Is there an issue or a hurdle that the insurance business has in managing risk in the oil and gas sector?

Is the insurance cover given by the Nigerian insurance market adequate to support the oil and gas sector’s economic activities?

Is there any benefit to the oil and gas business from the insurance industry?

Is insurance a tool for risk mitigation and loss control in the oil and gas industry?

Is the Nigerian insurance industry up to the task of insuring oil and gas risks?

SIGNIFICANCE OF THE STUDY

The following topics will be covered in the research:

Oil and gas industry: The study will be extremely useful to the oil business since it examines the numerous products that are required and the role of insurance in the oil and gas industry.

The research will be beneficial for academic purposes and will act as a data basis for students conducting future research on the subject.

Insurance business: The study will be beneficial to the insurance industry in that it will assist them in improving the service they provide to the oil and gas industry and the economy as a whole.

The research also generates cash for the Nigerian economy.

SCOPE OF THE STUDY

The scope of this study is limited to a few selected oil firms in Porthacourt, such as the Nigerian National Petroleum Corporation (NNPC), Oil Shell Company, and Mobile Petroleum Company. As a result, the data acquired will be utilized to make inferences for oil corporations and other insurance companies in Nigeria.

LIMITATION OF THE STUDY

The following are some of the variables that limited the scope of this investigation.

Time: The time allotted for this research was insufficient, as other academic activities had practically reduced the time allotted for investigation and data collection.

The uncooperative attitude of some respondents, who perceive this research work as a threat to their work and position, posed a limitation to this research project. The research work was also limited by a lack of research materials as a result of insufficient research materials. Due to a lack of funding, the author is unable to travel to locations where research materials can be found.

DEFINITION OF TERMS

A demand for payment under an insurance by the insured is known as a claim settlement. When an insurer pays the insured a specific sum based on the occurrence of insured events, this is known as claim settlement.

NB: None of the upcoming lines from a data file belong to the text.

-- ==== Sys2Proof/Safety.lean ====
section
/-! DEFINITION. The words claims are stated in: panics and completion, the invariant of the machine, and the
spec's tables of which instruction writes what and which panic it can raise. -/

namespace Sys2Proof.Machine

/-! ### Completion, panics, decoding -/

/-- Instruction `i`, begun in `s`, raises `Panic(cause, info)`: nothing it would have written is kept, `ip` stays on
its opcode byte, the fault is latched, `running` is 0, the phase PANICKED, and PANIC has one record more (60 R204). -/
def Raises (i : Instr) (s : State) (cause : Cause) (info : Int) : Prop :=
  exec i s = .next
    { s with
      fault := some ⟨cause, info⟩
      running := false
      phase := .panicked
      panicCh := s.panicCh ++ [⟨cause, info⟩] }

/-- Instruction `i`, begun in `s`, runs to its end in `t`. -/
def Completes (i : Instr) (s t : State) : Prop := exec i s = .next t

/-- The operand byte that names register `r` (30 R66). -/
def regByte (r : Reg) : Byte := BitVec.ofNat 8 r.val

/-- A register byte of 16 or more (30 R66). -/
abbrev BadByte (b : Byte) : Prop := 16 ≤ b.toNat

/-- The opcode byte of `m` is `byte` by default (30 R70), and under every injective opcode map the opcode byte of `m`
followed by these operand bytes is `i`, and what follows is left over (30 R64, R68). -/
def DecodesAs (m : Mnemonic) (byte : Byte) (operands : List Byte) (i : Instr) : Prop :=
  Config.opc m = byte ∧
  ∀ opc : OpcodeMap, opc.Injective → ∀ rest, decodeWith opc (opc m :: (operands ++ rest)) = .ok (i, rest)

/-- `r` is the 32-bit two's complement number congruent to the integer `v` modulo 2^32: `wrapW(v)` of 00 R7. -/
def WrapsTo (v : Int) (r : Number) : Prop := (r.toInt - v) % 4294967296 = 0

/-- The three-register shape (43 R120) with the opcode `m`, by default `byte`, and the constructor `mk`: decoding, the checks of the
three register bytes in encoding order, then the two typed reads in order, and then, if `stops` does not hold of
the operands, a completion that writes the result `r` with `result a b r` to the destination and sets Z iff it is
0. The destination's old content is not looked at. -/
def ThreeRegisterRule (m : Mnemonic) (byte : Byte) (mk : Byte → Byte → Byte → Instr) (stops : Number → Number → Prop)
    (result : Number → Number → Number → Prop) : Prop :=
  (∀ b1 b2 b3, DecodesAs m byte [b1, b2, b3] (mk b1 b2 b3)) ∧
  (∀ s b1 b2 b3, BadByte b1 → Raises (mk b1 b2 b3) s .badRegister b1.toNat) ∧
  (∀ s (d : Reg) b2 b3, BadByte b2 → Raises (mk (regByte d) b2 b3) s .badRegister b2.toNat) ∧
  (∀ s (d s1 : Reg) b3, BadByte b3 → Raises (mk (regByte d) (regByte s1) b3) s .badRegister b3.toNat) ∧
  (∀ (s : State) (d s1 s2 : Reg) t, s.regs[s1] = .string t →
    Raises (mk (regByte d) (regByte s1) (regByte s2)) s .typeMismatch s1.val) ∧
  (∀ (s : State) (d s1 s2 : Reg) a t, s.regs[s1] = .number a → s.regs[s2] = .string t →
    Raises (mk (regByte d) (regByte s1) (regByte s2)) s .typeMismatch s2.val) ∧
  (∀ (s : State) (d s1 s2 : Reg) a b, s.regs[s1] = .number a → s.regs[s2] = .number b → ¬ stops a b →
    ∃ r, result a b r ∧ Completes (mk (regByte d) (regByte s1) (regByte s2)) s
      { s with regs := s.regs.set d (.number r), z := decide (r.toInt = 0), ip := s.ip + 4 })

/-- The one-register shape (43 R134, R135), in the same way. -/
def OneRegisterRule (m : Mnemonic) (byte : Byte) (mk : Byte → Instr) (result : Number → Number → Prop) : Prop :=
  (∀ b, DecodesAs m byte [b] (mk b)) ∧
  (∀ s b, BadByte b → Raises (mk b) s .badRegister b.toNat) ∧
  (∀ (s : State) (i : Reg) t, s.regs[i] = .string t → Raises (mk (regByte i)) s .typeMismatch i.val) ∧
  (∀ (s : State) (i : Reg) n, s.regs[i] = .number n →
    ∃ r, result n r ∧ Completes (mk (regByte i)) s
      { s with regs := s.regs.set i (.number r), z := decide (r.toInt = 0), ip := s.ip + 2 })

/-! ### Decimal text -/

/-- Every byte is an ASCII decimal digit. -/
def AllDigits (t : Str) : Prop := ∀ b ∈ t, 0x30 ≤ b.toNat ∧ b.toNat ≤ 0x39

/-- The number a text of digits stands for, most significant digit first. -/
def digitsValue (t : Str) : Nat := t.foldl (fun v b => 10 * v + (b.toNat - 0x30)) 0

/-- White space of 44 R147. -/
abbrev SpaceByte (b : Byte) : Prop := b ∈ [0x20#8, 0x09#8, 0x0A#8, 0x0B#8, 0x0C#8, 0x0D#8]

/-! ### What an instruction may write (10 R15, R17, R18, R19; 20 R42; 60 R201) -/

/-- The register operand byte an instruction writes (10 R15). -/
def destination : Instr → Option Byte
  | .intStore r1 _ | .intTostring r1 | .intRandom r1 => some r1
  | .mathAdd r1 _ _ | .mathSub r1 _ _ | .mathMul r1 _ _ | .mathDiv r1 _ _ => some r1
  | .mathXor r1 _ _ | .mathAnd r1 _ _ | .mathOr r1 _ _ | .mathLft r1 _ _ | .mathRgt r1 _ _ => some r1
  | .mathInc r1 | .mathDec r1 => some r1
  | .stringStore r1 _ | .stringConcat r1 _ _ | .stringToint r1 => some r1
  | .storeReg r1 _ | .peek r1 _ | .stackPop r1 => some r1
  | .exit | .nop | .intPrint _ | .jumpTo _ | .jumpZ _ | .jumpNz _ => none
  | .stringPrint _ | .stringSystem _ => none
  | .cmpReg _ _ | .cmpImmediate _ _ | .cmpString _ _ | .isString _ | .isNumber _ => none
  | .poke _ _ | .memcpy _ _ _ | .stackPush _ | .stackRet | .stackCall _ | .unknown _ => none

/-- The instructions that write Z: the eleven MATH and the five comparisons (10 R18). -/
def writesZ : Instr → Bool
  | .mathAdd _ _ _ | .mathSub _ _ _ | .mathMul _ _ _ | .mathDiv _ _ _ => true
  | .mathXor _ _ _ | .mathAnd _ _ _ | .mathOr _ _ _ | .mathLft _ _ _ | .mathRgt _ _ _ => true
  | .mathInc _ | .mathDec _ => true
  | .cmpReg _ _ | .cmpImmediate _ _ | .cmpString _ _ | .isString _ | .isNumber _ => true
  | .exit | .nop | .intStore _ _ | .intPrint _ | .intTostring _ | .intRandom _ => false
  | .jumpTo _ | .jumpZ _ | .jumpNz _ => false
  | .stringStore _ _ | .stringPrint _ | .stringConcat _ _ _ | .stringSystem _ | .stringToint _ => false
  | .storeReg _ _ | .peek _ _ | .poke _ _ | .memcpy _ _ _ => false
  | .stackPush _ | .stackPop _ | .stackRet | .stackCall _ | .unknown _ => false

/-- The instructions that set `ip` themselves, whether or not they do so in every state (10 R17). -/
def setsIp : Instr → Bool
  | .jumpTo _ | .jumpZ _ | .jumpNz _ | .stackRet | .stackCall _ => true
  | .exit | .nop | .intStore _ _ | .intPrint _ | .intTostring _ | .intRandom _ => false
  | .mathAdd _ _ _ | .mathSub _ _ _ | .mathMul _ _ _ | .mathDiv _ _ _ => false
  | .mathXor _ _ _ | .mathAnd _ _ _ | .mathOr _ _ _ | .mathLft _ _ _ | .mathRgt _ _ _ => false
  | .mathInc _ | .mathDec _ => false
  | .cmpReg _ _ | .cmpImmediate _ _ | .cmpString _ _ | .isString _ | .isNumber _ => false
  | .stringStore _ _ | .stringPrint _ | .stringConcat _ _ _ | .stringSystem _ | .stringToint _ => false
  | .storeReg _ _ | .peek _ _ | .poke _ _ | .memcpy _ _ _ => false
  | .stackPush _ | .stackPop _ | .unknown _ => false

/-- The panic causes each instruction can raise (60 R201). -/
def causesOf : Instr → List Cause
  | .exit | .nop | .jumpTo _ | .jumpZ _ | .jumpNz _ | .unknown _ => []
  | .intStore _ _ | .intRandom _ | .stringStore _ _ | .storeReg _ _ => [.badRegister]
  | .cmpReg _ _ | .isString _ | .isNumber _ => [.badRegister]
  | .intPrint _ | .intTostring _ | .mathInc _ | .mathDec _ => [.badRegister, .typeMismatch]
  | .mathAdd _ _ _ | .mathSub _ _ _ | .mathMul _ _ _ => [.badRegister, .typeMismatch]
  | .mathXor _ _ _ | .mathAnd _ _ _ | .mathOr _ _ _ => [.badRegister, .typeMismatch]
  | .mathLft _ _ _ | .mathRgt _ _ _ => [.badRegister, .typeMismatch]
  | .mathDiv _ _ _ => [.badRegister, .typeMismatch, .divZero]
  | .stringPrint _ | .stringSystem _ | .stringToint _ | .cmpString _ _ => [.badRegister, .typeMismatch]
  | .stringConcat _ _ _ | .cmpImmediate _ _ => [.badRegister, .typeMismatch]
  | .peek _ _ | .poke _ _ => [.badRegister, .typeMismatch, .addressRange]
  | .memcpy _ _ _ => [.badRegister, .typeMismatch, .negativeCopy]
  | .stackPush _ => [.badRegister, .typeMismatch, .stackOverflow]
  | .stackPop _ => [.badRegister, .stackUnderflow]
  | .stackRet => [.stackUnderflow]
  | .stackCall _ => [.stackOverflow]

/-- The register operand bytes of an instruction, in encoding order (30 R66, R67). -/
def registerOperands : Instr → List Byte
  | .exit | .nop | .jumpTo _ | .jumpZ _ | .jumpNz _ | .stackRet | .stackCall _ | .unknown _ => []
  | .intStore r1 _ | .intPrint r1 | .intTostring r1 | .intRandom r1 | .mathInc r1 | .mathDec r1 => [r1]
  | .stringStore r1 _ | .stringPrint r1 | .stringSystem r1 | .stringToint r1 => [r1]
  | .cmpImmediate r1 _ | .cmpString r1 _ | .isString r1 | .isNumber r1 => [r1]
  | .stackPush r1 | .stackPop r1 => [r1]
  | .cmpReg r1 r2 | .storeReg r1 r2 | .peek r1 r2 | .poke r1 r2 => [r1, r2]
  | .mathAdd r1 r2 r3 | .mathSub r1 r2 r3 | .mathMul r1 r2 r3 | .mathDiv r1 r2 r3 => [r1, r2, r3]
  | .mathXor r1 r2 r3 | .mathAnd r1 r2 r3 | .mathOr r1 r2 r3 => [r1, r2, r3]
  | .mathLft r1 r2 r3 | .mathRgt r1 r2 r3 => [r1, r2, r3]
  | .stringConcat r1 r2 r3 | .memcpy r1 r2 r3 => [r1, r2, r3]

/-- The register operand bytes an instruction reads as a Number, by `num` (10 R14). -/
def numberReads : Instr → List Byte
  | .intPrint r1 | .intTostring r1 | .mathInc r1 | .mathDec r1 | .cmpImmediate r1 _ | .stackPush r1 => [r1]
  | .mathAdd _ r2 r3 | .mathSub _ r2 r3 | .mathMul _ r2 r3 | .mathDiv _ r2 r3 => [r2, r3]
  | .mathXor _ r2 r3 | .mathAnd _ r2 r3 | .mathOr _ r2 r3 | .mathLft _ r2 r3 | .mathRgt _ r2 r3 => [r2, r3]
  | .peek _ r2 => [r2]
  | .poke r1 r2 => [r1, r2]
  | .memcpy r1 r2 r3 => [r2, r1, r3]
  | .exit | .nop | .jumpTo _ | .jumpZ _ | .jumpNz _ | .stackRet | .stackCall _ | .unknown _ => []
  | .intStore _ _ | .intRandom _ | .stringStore _ _ | .stringPrint _ | .stringConcat _ _ _ => []
  | .stringSystem _ | .stringToint _ | .cmpReg _ _ | .cmpString _ _ | .isString _ | .isNumber _ => []
  | .storeReg _ _ | .stackPop _ => []

/-- The register operand bytes an instruction reads as a String, by `str` (10 R14). -/
def stringReads : Instr → List Byte
  | .stringPrint r1 | .stringSystem r1 | .stringToint r1 | .cmpString r1 _ => [r1]
  | .stringConcat _ r2 r3 => [r2, r3]
  | .exit | .nop | .jumpTo _ | .jumpZ _ | .jumpNz _ | .stackRet | .stackCall _ | .unknown _ => []
  | .intStore _ _ | .intPrint _ | .intTostring _ | .intRandom _ | .mathInc _ | .mathDec _ => []
  | .mathAdd _ _ _ | .mathSub _ _ _ | .mathMul _ _ _ | .mathDiv _ _ _ => []
  | .mathXor _ _ _ | .mathAnd _ _ _ | .mathOr _ _ _ | .mathLft _ _ _ | .mathRgt _ _ _ => []
  | .stringStore _ _ | .cmpReg _ _ | .cmpImmediate _ _ | .isString _ | .isNumber _ | .storeReg _ _ => []
  | .peek _ _ | .poke _ _ | .memcpy _ _ _ | .stackPush _ | .stackPop _ => []

/-- The condition of each cause, and the `info` it records, for instruction `i` begun in `s` (60 R200): a register byte
of `i` that is 16 or more; the index of a register that `i` reads as the variant it does not hold; the index of the
divisor register of a MATH_DIV, holding 0; `sp + 1` at a full stack; `sp` at an empty one; the address in the address
register of a PEEK or POKE, out of range; a negative address in the destination or source register of a MEMCPY. -/
def infoFits (i : Instr) (s : State) : Cause → Int → Prop
  | .badRegister, info => ∃ b ∈ registerOperands i, BadByte b ∧ info = b.toNat
  | .typeMismatch, info => ∃ r : Reg, info = r.val ∧
      ((regByte r ∈ numberReads i ∧ ∃ t, s.regs[r] = .string t) ∨
       (regByte r ∈ stringReads i ∧ ∃ n, s.regs[r] = .number n))
  | .divZero, info => ∃ (b1 b2 : Byte) (r : Reg),
      i = .mathDiv b1 b2 (regByte r) ∧ s.regs[r] = .number 0 ∧ info = r.val
  | .stackOverflow, info => s.sp.val = 1024 ∧ info = s.sp.val + 1
  | .stackUnderflow, info => s.sp.val = 0 ∧ info = s.sp.val
  | .addressRange, info => ∃ (b : Byte) (r : Reg) (a : Number),
      (i = .peek b (regByte r) ∨ i = .poke b (regByte r)) ∧ s.regs[r] = .number a ∧
      (a.toInt < 0 ∨ 65535 < a.toInt) ∧ info = a.toInt
  | .negativeCopy, info => ∃ (b b3 : Byte) (r : Reg) (a : Number),
      (i = .memcpy (regByte r) b b3 ∨ i = .memcpy b (regByte r) b3) ∧ s.regs[r] = .number a ∧
      a.toInt < 0 ∧ info = a.toInt

/-- Instruction `i`, begun in `s`, may raise `Panic(cause, info)`: the table of 60 R201 gives `i` the cause, and 60 R200
gives the cause this `info`. -/
def MayRaise (i : Instr) (s : State) (cause : Cause) (info : Int) : Prop :=
  cause ∈ causesOf i ∧ infoFits i s cause info

/-- The memory byte `c` is one an instruction stores to: POKE's address, or an index of MEMCPY, read from the
registers the operand bytes name (47 R166, R167). -/
def StoresTo (i : Instr) (s : State) (c : Addr) : Prop :=
  match i with
  | .poke _ r2 => ∃ (ar : Reg) (a : Number), r2 = regByte ar ∧ s.regs[ar] = .number a ∧ a.toInt = c.toNat
  | .memcpy r1 _ r3 => ∃ (dr lr : Reg) (d n : Number), r1 = regByte dr ∧ r3 = regByte lr ∧
      s.regs[dr] = .number d ∧ s.regs[lr] = .number n ∧
      ∃ k : Nat, (k : Int) < n.toInt ∧ (d.toInt + k) % 65535 = c.toNat
  | .exit | .nop | .intStore _ _ | .intPrint _ | .intTostring _ | .intRandom _ => False
  | .jumpTo _ | .jumpZ _ | .jumpNz _ => False
  | .mathAdd _ _ _ | .mathSub _ _ _ | .mathMul _ _ _ | .mathDiv _ _ _ => False
  | .mathXor _ _ _ | .mathAnd _ _ _ | .mathOr _ _ _ | .mathLft _ _ _ | .mathRgt _ _ _ => False
  | .mathInc _ | .mathDec _ => False
  | .stringStore _ _ | .stringPrint _ | .stringConcat _ _ _ | .stringSystem _ | .stringToint _ => False
  | .cmpReg _ _ | .cmpImmediate _ _ | .cmpString _ _ | .isString _ | .isNumber _ => False
  | .storeReg _ _ | .peek _ _ => False
  | .stackPush _ | .stackPop _ | .stackRet | .stackCall _ | .unknown _ => False

/-! ### The invariant of the machine -/

/-- What holds of the machine after reset and after every step: memory in its canonical form; PANICKED exactly
when a fault is latched, which is then the only PANIC record (10 R23, R31); `running` exactly in phases LOADED and
EXECUTING (10 R21, R22); the count below a positive cap while the loop goes on, and never above it (40 R93). -/
structure State.Inv (s : State) : Prop where
  memWf : s.mem.wf = true
  faultLatched : s.phase = .panicked ↔ s.fault.isSome = true
  panicRecord : s.panicCh = s.fault.toList
  runningPhase : s.running = true ↔ s.phase = .loaded ∨ s.phase = .executing
  belowCap : s.phase = .executing → 0 < s.cap → (s.icount : Int) < s.cap
  notAboveCap : 0 < s.cap → (s.icount : Int) ≤ s.cap

/-- Two states alike in all but the stack slots above `sp` (10 R20: those slots cannot be read). -/
def AlikeBelowSp (s t : State) : Prop :=
  t = { s with stack := t.stack } ∧ ∀ k : Nat, (h : k < s.sp.val) →
    s.stack[k]'(by have := s.sp.isLt; omega) = t.stack[k]'(by have := s.sp.isLt; omega)

/-- `t` is a state in which the loop is not dispatching. -/
def Halted (t : State) : Prop := t.phase = .stopped ∨ t.phase = .panicked

end Sys2Proof.Machine
end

Drilling: Drilling is the process of making a product with the help of a drill.

Insurer: An insurer is a person who agrees to indemnify the insured in the case of the insured event, subject to payment of the insurance premium and compliance with the policy terms and conditions. An insurer is also a person who sells insurance products.

Insured: This is a party who is entitled to receive insurance benefits in the event that the insured risk occurs.

Liability insurance is a type of insurance in which the insurer is held liable as a result of a specific event.